**TASK OBJECTIVE:**
The required output is every entry, printed exactly as written.

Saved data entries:
:::

-- ==== Sys2Proof/Machine/Service.lean ====
section
/-! DEFINITION. Boot and the service flows: retirement of cores, moves of stalls, links, firmware, attestation and power
(chapter 17, R465 to R477; R13 to R20). -/

set_option Elab.async false

namespace Sys2Proof.Machine

open Sys2Proof

/-! ## Firmware (R465, R466) -/

/-- FIRMWARE_UPDATE (R466): the image goes into the inactive slot and is verified there; one that does not verify or is too old is
refused, and with it a switch to what stood in the slot before. -/
def execFirmwareUpdate (site kind : Nat) (img : List Byte) (s : State) : Host.Outcome State Fault Refusal :=
  .next (if 72 ≤ site || 3 ≤ kind || img = [] then s
    else
      let f := s.firmOf site kind
      let s' := { s with firm := s.firm.put (site * 4 + kind) (if f.bActive then { f with a := img } else { f with b := img }) }
      if !imageOk img (Tab.get 0 s.floors site) then { s' with pendFirm := s.pendFirm.erase (site, kind) }
      else if s.pendFirm.contains (site, kind) then s'
      else { s' with pendFirm := s.pendFirm ++ [(site, kind)] })

/-- FIRMWARE_SWITCH (R466): the DMC's between two requests, the finaliser's at once, the scheduler's when no fetched entry of
the stall is incomplete. -/
def execFirmwareSwitch (site kind : Nat) (s : State) : Host.Outcome State Fault Refusal :=
  let busy : Bool := kind = 2 && match s.stallAt site with
    | none => false
    | some st => !((s.stall st).entries.all fun e => decide (e.st = .complete))
  .next (if !s.pendFirm.contains (site, kind) || busy then s
    else
      let f := s.firmOf site kind
      { s with firm := s.firm.put (site * 4 + kind) { f with bActive := !f.bActive }, pendFirm := s.pendFirm.erase (site, kind) })

/-- ROLLBACK_FLOOR_RAISE (R466): it never falls. -/
def execRollbackFloorRaise (site : Nat) (v : Word) (s : State) : Host.Outcome State Fault Refusal :=
  .next (if site < 72 && Tab.get 0 s.floors site < v then { s with floors := Tab.set 0 s.floors site v } else s)

/-! ## Boot (R13 to R16, R20, R465) -/

/-- The firmware of a site at boot: each runs its active slot, else the other; none where neither passes (R465). -/
def State.bootFirm (s : State) (site : Nat) : Option State :=
  (List.range 3).foldl (fun r k => match r with
    | none => none
    | some s =>
      let f := s.firmOf site k
      let floor := Tab.get 0 s.floors site
      let ok (b : Bool) : Bool := imageOk (if b then f.b else f.a) floor
      if ok f.bActive then some s
      else if ok (!f.bActive) then some { s with firm := s.firm.put (site * 4 + k) { f with bActive := !f.bActive } }
      else none) (some s)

:::

**YOUR RESPONSE:**
-- ==== Sys2Proof/Machine/Service.lean ====
section
/-! DEFINITION. Boot and the service flows: retirement of cores, moves of stalls, links, firmware, attestation and power
(chapter 17, R465 to R477; R13 to R20). -/

set_option Elab.async false

namespace Sys2Proof.Machine

open Sys2Proof

/-! ## Firmware (R465, R466) -/

/-- FIRMWARE_UPDATE (R466): the image goes into the inactive slot and is verified there; one that does not verify or is too old is
refused, and with it a switch to what stood in the slot before. -/
def execFirmwareUpdate (site kind : Nat) (img : List Byte) (s : State) : Host.Outcome State Fault Refusal :=
  .next (if 72 ≤ site || 3 ≤ kind || img = [] then s
    else
      let f := s.firmOf site kind
      let s' := { s with firm := s.firm.put (site * 4 + kind) (if f.bActive then { f with a := img } else { f with b := img }) }
      if !imageOk img (Tab.get 0 s.floors site) then { s' with pendFirm := s.pendFirm.erase (site, kind) }
      else if s.pendFirm.contains (site, kind) then s'
      else { s' with pendFirm := s.pendFirm ++ [(site, kind)] })

/-- FIRMWARE_SWITCH (R466): the DMC's between two requests, the finaliser's at once, the scheduler's when no fetched entry of
the stall is incomplete. -/
def execFirmwareSwitch (site kind : Nat) (s : State) : Host.Outcome State Fault Refusal :=
  let busy : Bool := kind = 2 && match s.stallAt site with
    | none => false
    | some st => !((s.stall st).entries.all fun e => decide (e.st = .complete))
  .next (if !s.pendFirm.contains (site, kind) || busy then s
    else
      let f := s.firmOf site kind
      { s with firm := s.firm.put (site * 4 + kind) { f with bActive := !f.bActive }, pendFirm := s.pendFirm.erase (site, kind) })

/-- ROLLBACK_FLOOR_RAISE (R466): it never falls. -/
def execRollbackFloorRaise (site : Nat) (v : Word) (s : State) : Host.Outcome State Fault Refusal :=
  .next (if site < 72 && Tab.get 0 s.floors site < v then { s with floors := Tab.set 0 s.floors site v } else s)

/-! ## Boot (R13 to R16, R20, R465) -/

/-- The firmware of a site at boot: each runs its active slot, else the other; none where neither passes (R465). -/
def State.bootFirm (s : State) (site : Nat) : Option State :=
  (List.range 3).foldl (fun r k => match r with
    | none => none
    | some s =>
      let f := s.firmOf site k
      let floor := Tab.get 0 s.floors site
      let ok (b : Bool) : Bool := imageOk (if b then f.b else f.a) floor
      if ok f.bActive then some s
      else if ok (!f.bActive) then some { s with firm := s.firm.put (site * 4 + k) { f with bActive := !f.bActive } }
      else none) (some s)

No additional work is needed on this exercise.